The Witch of Blackbird Pond is a children's novel by American author Elizabeth George Speare, published in 1958. The story takes place in late 17th-century New England. It won the Newbery Medal in 1958.

Plot summary
In April 1687, 16-year-old Katherine Tyler (known as Kit) leaves her home in Barbados after her grandfather dies and a 50-year-old man tries to marry her. She relocates to Wethersfield, Connecticut to live with her Aunt Rachel, Uncle Matthew, and her two cousins, Judith and Mercy, in their Puritan community.

A brief stop is made in Old Saybrook, Connecticut, to pick up four new passengers. As the small rowboat returns to the ship, a young girl named Prudence accidentally drops her doll in the water and begs her harsh mother, Goodwife Cruff, to get it back for her. Impulsively, Kit jumps into the water and retrieves the doll. She is then met with astonished suspicion, as few white people in Connecticut could swim so well. Cruff is the most skeptical of them all, believing Kit is a witch, commenting, "No respectable woman could stay afloat like that." On the slow trip upriver, Kit befriends John Holbrook, another passenger coming to Wethersfield to study with the Reverend Gershom Bulkeley.  

Kit finds Wethersfield very different from Barbados. Unlike at her previous home, where Kit's family owned servants and slaves, she is expected to work here along with the rest of the family. Her cousin Mercy has a lame leg and is on crutches. Kit is required to attend the Sabbath church meetings twice each Sunday, which she finds dull. Kit meets a rich young man, William Ashby.  He begins courting her, though she does not care for him. Originally, her cousin Judith had hoped to marry William, but she focuses on John Holbrook, a divinity student studying with Bulkeley.

Kit's life improves when she and Mercy begin teaching some young children of Wethersfield, who are preparing for traditional school. Everything proceeds well until one day, bored with the normal lessons, Kit decides the children will reenact a passage from the Bible: the parable of the Good Samaritan. The head of the school, Eleazer Kimberly, enters the house just as things get out of hand. He is outraged at Kit for having the audacity to act out something from the Bible and shuts down the school. Heartbroken, Kit flees to the meadows where she meets and befriends the kind, elderly Hannah Tupper, who was outlawed from the Massachusetts colony because she is a Quaker and does not attend church meetings, as well as being suspected of being a witch. With Hannah's support, Kit convinces Kimberly to give the school another chance.

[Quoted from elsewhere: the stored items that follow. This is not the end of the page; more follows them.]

-- ==== Sys2Proof/Laws/KeepsStrand.lean ====
section
/-!
SUPPORT. What the operations of Machine/Strand.lean keep.
-/
namespace Sys2Proof.Machine
open Sys2Proof

variable {K : Keeping}

theorem keeps_updPin (s b c) (h0 : Keeps K s) (hp : Sub 0x200 K.may) : Keeps K (updPin s b c) := by
  unfold updPin
  repeat' first
    | with_reducible assumption
    | exact sub_mono hp (by decide)
    | (extract_lets +onlyGivenNames x; clear_value x)
    | extract_lets +onlyGivenNames x
    | exact Or.inr rfl
    | exact Or.inl (may_of hp (by decide))
    | simp only [↓keeps_mk]
    | refine keepsOf_upd ?_ rfl rfl rfl rfl rfl rfl ?_ ?_ ?_ ?_ ?_ ?_ ?_ ?_ ?_ ?_ ?_ ?_ ?_ ?_ ?_ ?_ ?_ ?_ ?_ ?_ ?_ ?_
    | dsimp -zeta -zetaHave only


theorem keeps_drivePin (a b c s) (h3 : Keeps K s) (hp : Sub 0x200 K.may) : Keeps K (drivePin a b c s) := by
  unfold drivePin
  repeat' first
    | with_reducible assumption
    | exact sub_mono hp (by decide)
    | (extract_lets +onlyGivenNames x; have hx : Keeps K x; (on_goal 2 => clear_value x); (on_goal 1 => unfold x; clear x))
    | (extract_lets +onlyGivenNames x; have hx : Keeps K x; (on_goal 1 => unfold x; clear x))
    | with_reducible apply keeps_bump
    | with_reducible apply keeps_emit
    | with_reducible apply keeps_updPin
    | with_reducible refine keeps_of_fst (by with_reducible assumption) ?_
    | dsimp -zeta -zetaHave only
    | split


theorem keeps_floatPin (a s) (h1 : Keeps K s) (hp : Sub 0x200 K.may) : Keeps K (floatPin a s) := by
  unfold floatPin
  repeat' first
    | with_reducible assumption
    | exact sub_mono hp (by decide)
    | (extract_lets +onlyGivenNames x; have hx : Keeps K x; (on_goal 2 => clear_value x); (on_goal 1 => unfold x; clear x))
    | (extract_lets +onlyGivenNames x; have hx : Keeps K x; (on_goal 1 => unfold x; clear x))
    | with_reducible apply keeps_emit
    | with_reducible apply keeps_updPin
    | with_reducible refine keeps_of_fst (by with_reducible assumption) ?_
    | dsimp -zeta -zetaHave only
    | split


theorem keeps_clearPin (a s) (h1 : Keeps K s) (hp : Sub 0x200 K.may) : Keeps K (clearPin a s) := by
  unfold clearPin
  repeat' first
    | with_reducible assumption
    | exact sub_mono hp (by decide)
    | with_reducible apply keeps_updPin
    | dsimp -zeta -zetaHave only


theorem keeps_supply (a b s) (h2 : Keeps K s) (hp : Sub 0x200 K.may) : Keeps K (supply a b s) := by
  unfold supply
  repeat' first
    | with_reducible assumption
    | exact sub_mono hp (by decide)
    | (extract_lets +onlyGivenNames x; clear_value x)
    | extract_lets +onlyGivenNames x
    | with_reducible apply keeps_updPin
    | dsimp -zeta -zetaHave only


theorem keeps_sequence (a b s) (h2 : Keeps K s) (hp : Sub 0x200 K.may) : Keeps K (sequence a b s) := by
  unfold sequence
  repeat' first
    | with_reducible assumption
    | exact sub_mono hp (by decide)
    | intro _
    | (extract_lets +onlyGivenNames x; clear_value x)
    | extract_lets +onlyGivenNames x
    | with_reducible apply keeps_supply
    | with_reducible apply keeps_foldl
    | with_reducible apply keeps_foldl_fst
    | with_reducible refine keeps_of_fst (by with_reducible assumption) ?_
    | dsimp -zeta -zetaHave only
    | split


theorem keeps_edgeLate (a b s) (h2 : Keeps K s) (hp : Sub 0x60 K.may) : Keeps K (edgeLate a b s) := by
  unfold edgeLate
  repeat' first
    | with_reducible assumption
    | exact sub_mono hp (by decide)
    | (extract_lets +onlyGivenNames x; have hx : Keeps K x; (on_goal 2 => clear_value x); (on_goal 1 => unfold x; clear x))
    | (extract_lets +onlyGivenNames x; have hx : Keeps K x; (on_goal 1 => unfold x; clear x))
    | with_reducible apply keeps_evt
    | with_reducible apply keeps_bump
    | with_reducible refine keeps_of_fst (by with_reducible assumption) ?_
    | dsimp -zeta -zetaHave only
    | split
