theorem keeps_judge (a b s) (h2 : Keeps K s) (hp : Sub 0x2060 K.may) : Keeps K (judge a b s) := by
  unfold judge
  repeat' first
    | with_reducible assumption
    | exact sub_mono hp (by decide)
    | (extract_lets +onlyGivenNames x; have hx : Keeps K x; (on_goal 2 => clear_value x); (on_goal 1 => unfold x; clear x))
    | (extract_lets +onlyGivenNames x; have hx : Keeps K x; (on_goal 1 => unfold x; clear x))
    | with_reducible apply keeps_updPair
    | with_reducible apply keeps_evt
    | with_reducible apply keeps_setSick
    | with_reducible apply keeps_evtIf
    | with_reducible refine keeps_of_fst (by with_reducible assumption) ?_
    | dsimp -zeta -zetaHave only
    | split


theorem keeps_pairOff (s) (h0 : Keeps K s) (hp : Sub 0x2068 K.may) : Keeps K (pairOff s) := by
  unfold pairOff
  repeat' first
    | with_reducible assumption
    | exact sub_mono hp (by decide)
    | intro _
    | with_reducible apply keeps_leadCheck
    | with_reducible apply keeps_judge
    | with_reducible apply keeps_foldl
    | with_reducible apply keeps_foldl_fst
    | with_reducible refine keeps_of_fst (by with_reducible assumption) ?_
    | dsimp -zeta -zetaHave only
    | split


theorem keeps_pathRecover (a s) (h1 : Keeps K s) (hp : Sub 0x2068 K.may) : Keeps K (pathRecover a s) := by
  unfold pathRecover
  repeat' first
    | with_reducible assumption
    | exact sub_mono hp (by decide)
    | (extract_lets +onlyGivenNames x; have hx : Keeps K x; (on_goal 2 => clear_value x); (on_goal 1 => unfold x; clear x))
    | (extract_lets +onlyGivenNames x; have hx : Keeps K x; (on_goal 1 => unfold x; clear x))
    | with_reducible apply keeps_updPair
    | with_reducible apply keeps_leadCheck
    | with_reducible apply keeps_evt
    | with_reducible apply keeps_setSick
    | with_reducible refine keeps_of_fst (by with_reducible assumption) ?_
    | dsimp -zeta -zetaHave only
    | split


theorem keeps_healthWindow (s) (h0 : Keeps K s) (hp : Sub 0x2068 K.may) : Keeps K (healthWindow s) := by
  unfold healthWindow
  repeat' first
    | with_reducible assumption
    | exact sub_mono hp (by decide)
    | intro _
    | (extract_lets +onlyGivenNames x; have hx : ∀ y0 y1, Keeps K y0 → Keeps K (x y0 y1); (on_goal 2 => clear_value x); (on_goal 1 => unfold x; clear x))
    | (extract_lets +onlyGivenNames x; clear_value x)
    | extract_lets +onlyGivenNames x
    | with_reducible apply keeps_judge
    | with_reducible apply keeps_leadCheck
    | with_reducible apply keeps_updPair
    | with_reducible apply_assumption -exfalso -symm
    | with_reducible refine keeps_of_fst (by with_reducible assumption) ?_
    | dsimp -zeta -zetaHave only
    | split


theorem keeps_dualEnd (s) (h0 : Keeps K s) (hp : Sub 0x2068 K.may) : Keeps K (dualEnd s) := by
  unfold dualEnd
  repeat' first
    | with_reducible assumption
    | exact sub_mono hp (by decide)
    | intro _
    | (extract_lets +onlyGivenNames x; have hx : Keeps K x; (on_goal 2 => clear_value x); (on_goal 1 => unfold x; clear x))
    | (extract_lets +onlyGivenNames x; have hx : Keeps K x; (on_goal 1 => unfold x; clear x))
    | (extract_lets +onlyGivenNames x; clear_value x)
    | extract_lets +onlyGivenNames x
    | with_reducible apply keeps_set
    | with_reducible apply keeps_emit
    | with_reducible apply keeps_updEth
    | with_reducible apply keeps_leadCheck
    | with_reducible apply keeps_judge
    | with_reducible apply keeps_updPair
    | with_reducible apply keeps_foldl
    | with_reducible apply keeps_foldl_fst
    | with_reducible refine keeps_of_fst (by with_reducible assumption) ?_
    | dsimp -zeta -zetaHave only
    | split


theorem keeps_pairStart (s) (h0 : Keeps K s) (hp : Sub 0x60 K.may) : Keeps K (pairStart s) := by
  unfold pairStart
  repeat' first
    | with_reducible assumption
    | exact sub_mono hp (by decide)
    | intro _
    | (extract_lets +onlyGivenNames x; have hx : Keeps K x; (on_goal 2 => clear_value x); (on_goal 1 => unfold x; clear x))
    | (extract_lets +onlyGivenNames x; have hx : Keeps K x; (on_goal 1 => unfold x; clear x))
    | (extract_lets +onlyGivenNames x; clear_value x)
    | extract_lets +onlyGivenNames x
    | with_reducible apply keeps_evt
    | with_reducible apply keeps_setSick
    | with_reducible apply keeps_evtIf
    | with_reducible apply keeps_set
    | with_reducible apply keeps_foldl
    | with_reducible apply keeps_foldl_fst
    | with_reducible refine keeps_of_fst (by with_reducible assumption) ?_
    | dsimp -zeta -zetaHave only
    | split


theorem keeps_pairSwap (a b s) (h2 : Keeps K s) (hp : Sub 0x2068 K.may) : Keeps K (pairSwap a b s) := by
  unfold pairSwap
  repeat' first
    | with_reducible assumption
    | exact sub_mono hp (by decide)
    | with_reducible apply keeps_fault
    | with_reducible apply keeps_handover
    | with_reducible refine keeps_of_fst (by with_reducible assumption) ?_
    | dsimp -zeta -zetaHave only
    | split


theorem keeps_pairCfg (a s) (h1 : Keeps K s) (hp : Sub 0x2068 K.may) : Keeps K (pairCfg a s) := by
  unfold pairCfg
  repeat' first
    | with_reducible assumption
    | exact sub_mono hp (by decide)
    | (extract_lets +onlyGivenNames x; have hx : Keeps K x; (on_goal 2 => clear_value x); (on_goal 1 => unfold x; clear x))
    | (extract_lets +onlyGivenNames x; have hx : Keeps K x; (on_goal 1 => unfold x; clear x))
    | (extract_lets +onlyGivenNames x; clear_value x)
    | extract_lets +onlyGivenNames x
    | with_reducible apply keeps_setReg
    | with_reducible apply keeps_set
    | with_reducible apply keeps_pairStart
    | with_reducible apply keeps_leadCheck
    | with_reducible refine keeps_of_fst (by with_reducible assumption) ?_
    | dsimp -zeta -zetaHave only
    | split


theorem keeps_linkDown (a s) (h1 : Keeps K s) (hp : Sub 0x2068 K.may) : Keeps K (linkDown a s) := by
  unfold linkDown
  repeat' first
    | with_reducible assumption
    | exact sub_mono hp (by decide)
    | (extract_lets +onlyGivenNames x; have hx : Keeps K x; (on_goal 2 => clear_value x); (on_goal 1 => unfold x; clear x))
    | (extract_lets +onlyGivenNames x; have hx : Keeps K x; (on_goal 1 => unfold x; clear x))
    | with_reducible apply keeps_evt
    | with_reducible apply keeps_updEth
    | with_reducible apply keeps_set
    | with_reducible apply keeps_pairOff
    | with_reducible apply keeps_refresh
    | with_reducible apply keeps_judge
    | with_reducible refine keeps_of_fst (by with_reducible assumption) ?_
    | dsimp -zeta -zetaHave only
    | split


theorem keeps_linksOff (s) (h0 : Keeps K s) (hp : Sub 0x2068 K.may) : Keeps K (linksOff s) := by
  unfold linksOff
  repeat' first
    | with_reducible assumption
    | exact sub_mono hp (by decide)
    | intro _
    | with_reducible apply keeps_linkDown
    | with_reducible apply keeps_foldl
    | with_reducible apply keeps_foldl_fst
    | with_reducible refine keeps_of_fst (by with_reducible assumption) ?_
    | dsimp -zeta -zetaHave only
    | split


theorem keeps_linkUp (a s) (h1 : Keeps K s) (hp : Sub 0x2060 K.may) : Keeps K (linkUp a s) := by
  unfold linkUp
  repeat' first
    | with_reducible assumption
    | exact sub_mono hp (by decide)
    | (extract_lets +onlyGivenNames x; have hx : Keeps K x; (on_goal 2 => clear_value x); (on_goal 1 => unfold x; clear x))
    | (extract_lets +onlyGivenNames x; have hx : Keeps K x; (on_goal 1 => unfold x; clear x))
    | with_reducible apply keeps_emit
    | with_reducible apply keeps_refresh
    | with_reducible apply keeps_evt
    | with_reducible apply keeps_set
    | with_reducible apply keeps_updEth
    | with_reducible refine keeps_of_fst (by with_reducible assumption) ?_
    | dsimp -zeta -zetaHave only
    | split


theorem keeps_countMiss (a b s) (h2 : Keeps K s) (hp : Sub 0x2000 K.may) : Keeps K (countMiss a b s) := by
  unfold countMiss
  repeat' first
    | with_reducible assumption
    | exact sub_mono hp (by decide)
    | (extract_lets +onlyGivenNames x; have hx : Keeps K x; (on_goal 2 => clear_value x); (on_goal 1 => unfold x; clear x))
    | (extract_lets +onlyGivenNames x; have hx : Keeps K x; (on_goal 1 => unfold x; clear x))
    | with_reducible apply keeps_bump
    | with_reducible apply keeps_updPair
    | with_reducible refine keeps_of_fst (by with_reducible assumption) ?_
    | dsimp -zeta -zetaHave only
    | split


theorem keeps_rtpPacket (a b c s) (h3 : Keeps K s) (hp : Sub 0x3165 K.may) : Keeps K (rtpPacket a b c s) := by
  unfold rtpPacket
  repeat' first
    | with_reducible assumption
    | exact sub_mono hp (by decide)
    | intro _
    | (extract_lets +onlyGivenNames x; have hx : Keeps K x; (on_goal 2 => clear_value x); (on_goal 1 => unfold x; clear x))
    | (extract_lets +onlyGivenNames x; have hx : Keeps K x; (on_goal 1 => unfold x; clear x))
    | (extract_lets +onlyGivenNames x; clear_value x)
    | extract_lets +onlyGivenNames x
    | with_reducible apply keeps_updNet
    | with_reducible apply keeps_countMiss
    | with_reducible apply keeps_aesMissing
    | with_reducible apply keeps_bump
    | with_reducible apply keeps_videoPacket
    | with_reducible apply keeps_aesPacket
    | with_reducible apply keeps_foldl
    | with_reducible apply keeps_foldl_fst
    | with_reducible refine keeps_of_fst (by with_reducible assumption) ?_
    | dsimp -zeta -zetaHave only
    | split


theorem keeps_sacnPacket (a s) (h1 : Keeps K s) (hp : Sub 0x2060 K.may) : Keeps K (sacnPacket a s) := by
  unfold sacnPacket
  repeat' first
    | with_reducible assumption
    | exact sub_mono hp (by decide)
    | intro _
    | (extract_lets +onlyGivenNames x; have hx : ∀ y0, Keeps K y0 → Keeps K (x y0); (on_goal 2 => clear_value x); (on_goal 1 => unfold x; clear x))
    | (extract_lets +onlyGivenNames x; clear_value x)
    | extract_lets +onlyGivenNames x
    | with_reducible apply keeps_updNet
    | with_reducible apply keeps_bump
    | with_reducible apply keeps_evt
    | with_reducible apply_assumption -exfalso -symm
    | with_reducible refine keeps_of_fst (by with_reducible assumption) ?_
    | dsimp -zeta -zetaHave only
    | split


theorem keeps_sacnLoss (a s) (h1 : Keeps K s) (hp : Sub 0x2000 K.may) : Keeps K (sacnLoss a s) := by
  unfold sacnLoss
  repeat' first
    | with_reducible assumption
    | exact sub_mono hp (by decide)
    | with_reducible apply keeps_updNet
    | with_reducible refine keeps_of_fst (by with_reducible assumption) ?_
    | dsimp -zeta -zetaHave only
    | split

As fellow outcasts, Kit and Hannah develop a deep bond, and even after her uncle forbids Kit to continue the friendship, she keeps visiting Hannah. During one of her visits, Kit again meets the handsome Nathaniel (Nat) Eaton, son of the captain of the Dolphin. Without realizing it, she falls in love with him, and though he doesn't say so, Nat reciprocates. Unfortunately, Nat is banished from Wethersfield after setting lit jack-o-lanterns in the windows of William Ashby's unfinished home. Nat is threatened with 30 lashes if he returns to Wethersfield. Kit also begins secretly teaching Prudence to read and write; Goodwife Cruff claims the child is a half-wit and "stupid" and refuses to allow her to attend the dame school.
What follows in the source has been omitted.